Stored items from a collection
/-- The context's pick slots as they stand once its open transaction has committed: slot and four words (R244, R267). -/
def State.commitPicks (s : State) (c : Nat) : List (Nat × Word × Word × Word × Word) :=
  let x := s.context c
  let fresh := x.txOrders.filterMap (fun b => match b with
    | .pick p w0 w1 w2 w3 => some (p, w0 ||| 0x80000000#32, w1, w2, w3)
    | _ => none)
  let gone := x.txOrders.filterMap (fun b => match b with
    | .unpick p => some p
    | _ => none)
  let w := fun p k => s.win.get (pickAddr p k)
  let kept := (x.picks.filter (fun p => !(gone.contains p) && !(fresh.any (fun e => e.1 == p)))).map (fun p => (p, w p 0, w p 1, w p 2, w p 3))
  kept ++ fresh.filter (fun e => !(gone.contains e.1))

/-- The commit record of R244 as it stands after the commit: the record's words with the advanced TXSEQ in its register, the call
depth that belongs to the return stack, the orders, and the data words the context's transactions have written. -/
def State.commitRecord (s : State) (c : Nat) (idle : Bool) : Commit :=
  let old := (s.beam.commits.find c).getD {}
  let x := s.context c
  let tx := s.cget (CTX.TX c) == 1
  let n := (s.cget (CTX.TXSEQ c) + 1) % 65536
  let s := if tx then s.cset (CTX.TXSEQ c) n else s
  let s := if idle then s else s.setG c x.waitReg (BitVec.ofNat 32 n)
  let kept := ([0, 1, 2, 3, 4, 6] ++ (List.range 21).map (· + 8)).foldl (fun (m : WordMap) w => m.set w (s.ctx.get (32 * c + w))) ([] : WordMap)
  let orders := x.powerOrders
  let held := old.held.filter (fun h => !(orders.any (fun o => o.target == h.target))) ++ orders
  let dm := x.txAddrs.foldl (fun (m : WordMap) a => Store.put m a (x.txWords.get a)) old.dm
  { old with words := kept, orders := orders, held := held, dm := dm, idle := idle, committed := !idle, job := if idle then none else x.job, picks := s.commitPicks c }

/-- Puts a commit record into the Beam; it is numbered here unless it has gone to the peer already (R373, R374). -/
def State.writeCommit (s : State) (c : Nat) (idle : Bool) : State :=
  let rec' := s.commitRecord c idle
  let x := s.context c
  let dm := x.txAddrs.foldl (fun (m : WordMap) a => m.set a (x.txWords.get a)) s.beam.dm
  let t := { s with beam := { s.beam with commits := s.beam.commits.put c rec', dm := dm } }
  if x.sentCommit then t.setContext c (fun y => { y with sentCommit := false }) else t.journal (.commit c rec')
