-- ==== Sys2Proof/Safety.lean ====
section
/-!
DEFINITION. The words in which claims are stated: a safe step, what a command leaves unchanged, and the canonical form
of the stores.
-/

namespace Sys2Proof.Machine

/-- The outcome is a next state, no fault and no refusal. -/
def isNext : Host.Outcome State Fault Refusal → Bool
  | .next _ => true
  | _ => false

/-- Program memory, data memory, the context records and the windows from 0x4000 up are the same, word for word. -/
def SameMemories (s t : State) : Prop := t.pm = s.pm ∧ t.dm = s.dm ∧ t.ctx = s.ctx ∧ t.win = s.win

/-- Every register but those at the listed addresses keeps its word. -/
def SameRegistersBut (l : List Nat) (s t : State) : Prop := ∀ a, a ∉ l → t.rd a = s.rd a

/-- Nothing changes but registers at the listed addresses. -/
def OnlyRegisters (l : List Nat) (s t : State) : Prop := t = { s with regs := t.regs } ∧ SameRegistersBut l s t

/-- Nothing changes but registers and the working values of the cells and blocks. -/
def OnlyCells (s t : State) : Prop := t = { s with regs := t.regs, mod := t.mod }

/-- Every store of words is in its canonical form: keys rise, and no listed word is what an unlisted one reads as. -/
def storesOk (s : State) : Prop :=
  s.regs.wf = true ∧ s.pm.wf = true ∧ s.dm.wf = true ∧ s.ctx.wf = true ∧ s.win.wf = true ∧ s.calArea.wf = true ∧
    s.beam.pages.wf = true ∧ s.beam.dm.wf = true

/-- Exactly one order enters, for the tick that R33 gives a write that arrives now: its target, value, second value and master. -/
def EntersOrder (s t : State) (m : Nat) (target : Target) (val aux : Int) : Prop :=
  ∃ o : Order, t.lom.orders = s.lom.orders ++ [o] ∧ o.target = target ∧ o.val = val ∧ o.aux = aux ∧ o.master = m ∧
    o.at_ = s.time ∧ o.tick = s.tickFor

/-- The shuttle of context c issues the Verk instruction i now, and no freeze or shed waits for its end. -/
def Issues (s : State) (c : CtxId) (i : Instr) : Prop :=
  (∃ w, verkWord i = some w ∧ s.issues c w = true) ∧ s.cget (CTX.PC c) < 0x3FFF ∧ (s.context c).frozen = false ∧ s.shedHolds c = false

/-- Context c leaves the instruction with the given PC; of its record nothing else changes but general register d, which reads v,
and no register, memory word or window changes. `g0` stays zero. -/
def RetiresAt (c : CtxId) (pc d : Nat) (v : Word) (s t : State) : Prop :=
  t.g c d = (if d = 0 then 0 else v) ∧ t.cget (CTX.PC c) = pc ∧
    (∀ k, k ≠ 32 * c.val + 1 → (d = 0 ∨ k ≠ 32 * c.val + 7 + d) → t.ctx.get k = s.ctx.get k) ∧
    SameRegistersBut [] s t ∧ t.pm = s.pm ∧ t.dm = s.dm ∧ t.win = s.win

/-- As `RetiresAt`, at the next word. -/
def Retires (c : CtxId) (d : Nat) (v : Word) (s t : State) : Prop := RetiresAt c (s.cget (CTX.PC c) + 1) d v s t

/-- Context c is TRAPPED with its cause and argument; its PC stays in TRAPPC, its transaction is gone, and it holds no slot and no job. -/
def Trapped (c : Nat) (cause arg : Nat) (s t : State) : Prop :=
  t.cstate c = 8 ∧ t.cget (CTX.CAUSE c) = cause ∧ t.cget (CTX.TRAPARG c) = arg ∧ t.cget (CTX.TRAPPC c) = s.cget (CTX.PC c) ∧
    t.cget (CTX.TX c) = 0 ∧ (t.context c).wait = none ∧ (t.context c).job = none ∧ t.slotsOf c = [] ∧ t.is LOM_FLAGS.CTX_TRAP = true

/-- Context c has issued an instruction that waits: it stands in WAIT at the next word, its destination is d, and no register of the
device, no data word and no window changes. -/
def Waits (c : CtxId) (d : Nat) (w : Wait) (s t : State) : Prop :=
  t.cstate c = 4 ∧ (t.context c).wait = some w ∧ (t.context c).waitReg = d ∧ t.cget (CTX.PC c) = s.cget (CTX.PC c) + 1 ∧
    (t.slotsOf c).length = (s.slotsOf c).length + 1 ∧ SameRegistersBut [] s t ∧ t.pm = s.pm ∧ t.dm = s.dm ∧ t.win = s.win

/-- Context c finds no slot and stands in WAIT_SLOT without having executed its instruction. -/
def WaitsForSlot (c : CtxId) (s t : State) : Prop :=
  t.cstate c = 5 ∧ t.cget (CTX.PC c) = s.cget (CTX.PC c) ∧ t.is LOM_FLAGS.SLOT_WAIT = true ∧ (∀ d : Reg, t.g c d.val = s.g c d.val) ∧
    SameRegistersBut [LOM_FLAGS.addr] s t ∧ t.pm = s.pm ∧ t.dm = s.dm ∧ t.win = s.win

/-- Writes of ring pointers and of `JOB_RELEASE` by master m are served: full service, no safe chip or Interface, and for a host no held
restart. -/
def RingsServed (s : State) (m : Nat) : Prop :=
  s.fullService = true ∧ s.chipSafe = false ∧ s.regionSafe .interface = false ∧ (m < 3 → s.is UPD_STATUS.HOLD = false)

/-- Exactly one completion entry is added to those due for master m: an ACK entry with the job ID, state, cause and record index. -/
def PostsAck (s t : State) (m : Nat) (jobId : Word) (state cause record : Nat) : Prop :=
  ∃ asn, t.jobs.posts = s.jobs.posts ++ [(m, [jobId, BitVec.ofNat 32 (state * 2 ^ 28), BitVec.ofNat 32 (asn % 2 ^ 32),
    BitVec.ofNat 32 (asn / 2 ^ 32 * 65536 + cause * 256 + record)])]

/-- A frame with the header h is received in full and carries nothing for the transmitter: the link is up, the frame is valid, no NAK
stands in it, and this twin waits for no acknowledgement. -/
def Arrives (s : State) (h : FrameHdr) : Prop :=
  s.linkUp = true ∧ h.valid = true ∧ h.nak = false ∧ s.sel.unacked = [] ∧ s.sel.waiting = []

/-- The state in which the frame of `Arrives` takes effect: the silence of the peer starts anew and a probe of `SHARE` ends. -/
def State.heard (s : State) : State := { s with sel := { s.sel with lastFrame := some s.time, probeAt := none, probeLost := none } }

/-- As `Arrives`, for a sequenced frame: its number is the one expected. -/
def ArrivesInTurn (s : State) (h : FrameHdr) : Prop := Arrives s h ∧ h.seq.toNat = s.sel.rxSeq

/-- As `heard`, with the number of the sequenced frame taken. -/
def State.heardInTurn (s : State) : State := { s.heard with sel := { s.heard.sel with rxSeq := (s.sel.rxSeq + 1) % 65536 } }

end Sys2Proof.Machine
end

_What you will do:_ Retype the entries exactly from the first line, stopping after the line with "let w := fun".

_Task result:_
/-- The context's pick slots as they stand once its open transaction has committed: slot and four words (R244, R267). -/
def State.commitPicks (s : State) (c : Nat) : List (Nat × Word × Word × Word × Word) :=
  let x := s.context c
  let fresh := x.txOrders.filterMap (fun b => match b with
    | .pick p w0 w1 w2 w3 => some (p, w0 ||| 0x80000000#32, w1, w2, w3)
    | _ => none)
  let gone := x.txOrders.filterMap (fun b => match b with
    | .unpick p => some p
    | _ => none)
  let w := fun p k => s.win.get (pickAddr p k)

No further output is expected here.